Categories: Cars

English councils must prove pothole repairs or lose funding

House of Commons’ public accounts committee recently found England’s roads to be “national embarrassment”

From 30 June, each local authority must publish a report detailing how many potholes it has repaired

England’s local authorities will be required to publish annual reports stating how many potholes they have filled or face losing a significant portion of their funding for road repairs.

The Department for Transport (DfT) said it would withhold 25% of the extra funding recently granted to councils – amounting to £500 million – if they don’t publish the reports.

By 30 June, each council must publish a report detailing how much money it has spent on filling potholes and how many potholes it has filled, as well as describing the condition of the roads within its borders.

Councils must also detail how they’re minimising disruption from roadworks and how they’re spending on long-term preventative maintenance. 

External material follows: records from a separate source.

-- ==== Sys2Proof/Machine/Alu.lean ====
section
/-! DEFINITION. Integer arithmetic, immediates and predicates of the AP and C0 (R169 to R175). -/

namespace Sys2Proof.Machine

/-- A shift count: bits [5:0] (R170). -/
def count (b : Word) : Nat := b.toNat % 64

/-- Number of 0 bits below the lowest 1 bit among the `n` bits from bit `i`. -/
def ctzFrom (a : Word) : Nat → Nat → Nat
  | 0, _ => 0
  | n + 1, i => if a.getLsbD i then 0 else 1 + ctzFrom a n (i + 1)

/-- Number of 0 bits above the highest 1 bit among the low `n` bits. -/
def clzFrom (a : Word) : Nat → Nat
  | 0 => 0
  | n + 1 => if a.getLsbD n then 0 else 1 + clzFrom a n

/-- Number of 1 bits among the low `n` bits. -/
def popFrom (a : Word) : Nat → Nat
  | 0 => 0
  | n + 1 => (if a.getLsbD n then 1 else 0) + popFrom a n

/-- DIV of R171. -/
def sdiv (a b : Word) : Word := if b = 0 then -1 else BitVec.ofInt 64 (a.toInt.tdiv b.toInt)
/-- DIVU of R171. -/
def udiv (a b : Word) : Word := if b = 0 then -1 else BitVec.ofNat 64 (a.toNat / b.toNat)
/-- REM of R171. -/
def srem (a b : Word) : Word := if b = 0 then a else BitVec.ofInt 64 (a.toInt.tmod b.toInt)
/-- REMU of R171. -/
def urem (a b : Word) : Word := if b = 0 then a else BitVec.ofNat 64 (a.toNat % b.toNat)

/-- The width that BEXT and BINS use (R172). -/
def fieldWidth (b : Word) : Nat := min (b.toNat / 256 % 128) (64 - count b)
/-- BEXT of R172. -/
def bext (a b : Word) : Word := BitVec.ofNat 64 (a.toNat / 2 ^ count b % 2 ^ fieldWidth b)
/-- BINS of R172: the field's bits from A, every other bit of D. -/
def bins (d a b : Word) : Word :=
  let m : Word := BitVec.ofNat 64 ((2 ^ fieldWidth b - 1) * 2 ^ count b)
  (BitVec.ofNat 64 (a.toNat * 2 ^ count b) &&& m) ||| (d &&& ~~~m)

/-- ADD (R170). -/
def execAdd (k : Guard) (d a b : Reg) (s : State) : Out := alu k d a b (fun x y => x + y) s
/-- SUB (R170). -/
def execSub (k : Guard) (d a b : Reg) (s : State) : Out := alu k d a b (fun x y => x - y) s
/-- AND (R170). -/
def execAnd (k : Guard) (d a b : Reg) (s : State) : Out := alu k d a b (fun x y => x &&& y) s
/-- OR (R170). -/
def execOr (k : Guard) (d a b : Reg) (s : State) : Out := alu k d a b (fun x y => x ||| y) s
/-- XOR (R170). -/
def execXor (k : Guard) (d a b : Reg) (s : State) : Out := alu k d a b (fun x y => x ^^^ y) s
/-- ANDN (R170). -/
def execAndn (k : Guard) (d a b : Reg) (s : State) : Out := alu k d a b (fun x y => x &&& ~~~y) s
/-- SHL (R170). -/
def execShl (k : Guard) (d a b : Reg) (s : State) : Out := alu k d a b (fun x y => x <<< count y) s
/-- SHR (R170). -/
def execShr (k : Guard) (d a b : Reg) (s : State) : Out := alu k d a b (fun x y => x >>> count y) s
/-- SRA (R170). -/
def execSra (k : Guard) (d a b : Reg) (s : State) : Out := alu k d a b (fun x y => x.sshiftRight (count y)) s
/-- MIN (R170). -/
def execMin (k : Guard) (d a b : Reg) (s : State) : Out := alu k d a b (fun x y => if cmpLt y x then y else x) s
/-- MAX (R170). -/
def execMax (k : Guard) (d a b : Reg) (s : State) : Out := alu k d a b (fun x y => if cmpLt x y then y else x) s
/-- MINU (R170). -/
def execMinu (k : Guard) (d a b : Reg) (s : State) : Out := alu k d a b (fun x y => if cmpLtu y x then y else x) s
/-- MAXU (R170). -/
def execMaxu (k : Guard) (d a b : Reg) (s : State) : Out := alu k d a b (fun x y => if cmpLtu x y then y else x) s
/-- SLT (R170). -/
def execSlt (k : Guard) (d a b : Reg) (s : State) : Out := alu k d a b (fun x y => bit (cmpLt x y)) s
/-- SLTU (R170). -/
def execSltu (k : Guard) (d a b : Reg) (s : State) : Out := alu k d a b (fun x y => bit (cmpLtu x y)) s
/-- SEQ (R170). -/
def execSeq (k : Guard) (d a b : Reg) (s : State) : Out := alu k d a b (fun x y => bit (cmpEq x y)) s
/-- MUL (R170). -/
def execMul (k : Guard) (d a b : Reg) (s : State) : Out := alu k d a b (fun x y => x * y) s
/-- MULH (R170). -/
def execMulh (k : Guard) (d a b : Reg) (s : State) : Out :=
  alu k d a b (fun x y => BitVec.ofInt 64 (x.toInt * y.toInt / 2 ^ 64)) s
/-- MULHU (R170). -/
def execMulhu (k : Guard) (d a b : Reg) (s : State) : Out :=
  alu k d a b (fun x y => BitVec.ofNat 64 (x.toNat * y.toNat / 2 ^ 64)) s
/-- DIV (R171). -/
def execDiv (k : Guard) (d a b : Reg) (s : State) : Out := alu k d a b sdiv s
/-- DIVU (R171). -/
def execDivu (k : Guard) (d a b : Reg) (s : State) : Out := alu k d a b udiv s
/-- REM (R171). -/
def execRem (k : Guard) (d a b : Reg) (s : State) : Out := alu k d a b srem s
/-- REMU (R171). -/
def execRemu (k : Guard) (d a b : Reg) (s : State) : Out := alu k d a b urem s
/-- CLZ (R170). -/
def execClz (k : Guard) (d a : Reg) (s : State) : Out := aluUn k d a (fun x => BitVec.ofNat 64 (clzFrom x 64)) s
/-- CTZ (R170). -/
def execCtz (k : Guard) (d a : Reg) (s : State) : Out := aluUn k d a (fun x => BitVec.ofNat 64 (ctzFrom x 64 0)) s
/-- POPC (R170). -/
def execPopc (k : Guard) (d a : Reg) (s : State) : Out := aluUn k d a (fun x => BitVec.ofNat 64 (popFrom x 64)) s
/-- BEXT (R172). -/
def execBext (k : Guard) (d a b : Reg) (s : State) : Out := alu k d a b bext s
/-- BINS (R172): D is read as well as written. -/
def execBins (k : Guard) (d a b : Reg) (s : State) : Out :=
  regWord k d [a, b] (fun s l e => bins (rreg s l e d) (rreg s l e a) (rreg s l e b)) s

/-- A comparison of two registers into kD (R175). -/
def kcmp (k : Guard) (d a b : Reg) (f : Word → Word → Bool) (s : State) : Out :=
  predWord k d [a, b] (fun s l e => f (rreg s l e a) (rreg s l e b)) s

/-- KCMP.eq (R175). -/
def execKcmpEq (k : Guard) (d a b : Reg) (s : State) : Out := kcmp k d a b cmpEq s
/-- KCMP.ne (R175). -/
def execKcmpNe (k : Guard) (d a b : Reg) (s : State) : Out := kcmp k d a b (fun x y => !cmpEq x y) s
/-- KCMP.lt (R175). -/
def execKcmpLt (k : Guard) (d a b : Reg) (s : State) : Out := kcmp k d a b cmpLt s
/-- KCMP.ge (R175). -/
def execKcmpGe (k : Guard) (d a b : Reg) (s : State) : Out := kcmp k d a b (fun x y => !cmpLt x y) s
/-- KCMP.ltu (R175). -/
def execKcmpLtu (k : Guard) (d a b : Reg) (s : State) : Out := kcmp k d a b cmpLtu s
/-- KCMP.geu (R175). -/
def execKcmpGeu (k : Guard) (d a b : Reg) (s : State) : Out := kcmp k d a b (fun x y => !cmpLtu x y) s
/-- KAND (R175): A and B name predicates. -/
def execKand (k : Guard) (d a b : Reg) (s : State) : Out :=
  predWord k d [] (fun s l e => rk s l e a.toNat && rk s l e b.toNat) s
/-- KOR (R175). -/
def execKor (k : Guard) (d a b : Reg) (s : State) : Out :=
  predWord k d [] (fun s l e => rk s l e a.toNat || rk s l e b.toNat) s
/-- KNOT (R175). -/
def execKnot (k : Guard) (d a : Reg) (s : State) : Out := predWord k d [] (fun s l e => !rk s l e a.toNat) s

/-- ADDI (R173). -/
def execAddi (k : Guard) (d a : Reg) (imm : BitVec 12) (s : State) : Out := aluUn k d a (fun x => x + sx imm) s
/-- ANDI (R173). -/
def execAndi (k : Guard) (d a : Reg) (imm : BitVec 12) (s : State) : Out := aluUn k d a (fun x => x &&& sx imm) s
/-- ORI (R173). -/
def execOri (k : Guard) (d a : Reg) (imm : BitVec 12) (s : State) : Out := aluUn k d a (fun x => x ||| sx imm) s
/-- XORI (R173). -/
def execXori (k : Guard) (d a : Reg) (imm : BitVec 12) (s : State) : Out := aluUn k d a (fun x => x ^^^ sx imm) s
/-- SHLI (R173). -/
def execShli (k : Guard) (d a : Reg) (n : BitVec 6) (s : State) : Out := aluUn k d a (fun x => x <<< n.toNat) s
/-- SHRI (R173). -/
def execShri (k : Guard) (d a : Reg) (n : BitVec 6) (s : State) : Out := aluUn k d a (fun x => x >>> n.toNat) s
/-- SRAI (R173). -/
def execSrai (k : Guard) (d a : Reg) (n : BitVec 6) (s : State) : Out := aluUn k d a (fun x => x.sshiftRight n.toNat) s
/-- SLTI (R173). -/
def execSlti (k : Guard) (d a : Reg) (imm : BitVec 12) (s : State) : Out := aluUn k d a (fun x => bit (cmpLt x (sx imm))) s
/-- LUI (R174). -/
def execLui (k : Guard) (d : Reg) (imm : BitVec 17) (s : State) : Out := regWord k d [] (fun _ _ _ => sx imm <<< 12) s
/-- ADDPC (R174). -/
def execAddpc (k : Guard) (d : Reg) (imm : BitVec 17) (s : State) : Out :=
  regWord k d [] (fun s l e => getPc s l e + (sx imm <<< 12)) s

end Sys2Proof.Machine
end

By November, councils will be required to show that they’re engaging with their communities on where repairs need to be carried out.

The introduction of reports and the threat of withholding funding is intended to “prove public confidence in [councils’] work”, according to the DfT.

The DfT has also announced that it will provide £4.8 billion in funding for National Highways – the organisation responsible for strategically important routes, such as motorways and major A-roads – for the 2025-26 financial year.

That matches the agency’s £4.81bn budget from the financial year that ended on 31 March 2024.

“British people are bored of seeing their politicians aimlessly pointing at potholes with no real plan to fix them,” said prime minister Keir Starmer.

“That ends with us. We’ve done our part by handing councils the cash and certainty they need. Now it’s up to them to get on with the job, put that money to use and prove they’re delivering for their communities.”

The news comes after the House of Commons’ public accounts committee – the group of MPs responsible for overseeing the value for money and services provided by government programmes – found the state of England’s local roads to be a “national embarrassment”. 

It found that “the state of England’s local roads is declining”, yet “the DfT neither knows exactly how authorities spend its funding, as it is not ring-fenced, nor what it wants to achieve with it”. 

The committee said there had been a failure to take policy and the use of taxpayer funds “sufficiently seriously” when considering the 183,000 miles of local roads across England, which comprises 98% of its total network.

The report came after the National Audit Office last year said that the government did not know whether £1.6bn of taxpayer money was making a difference to the state of English roads.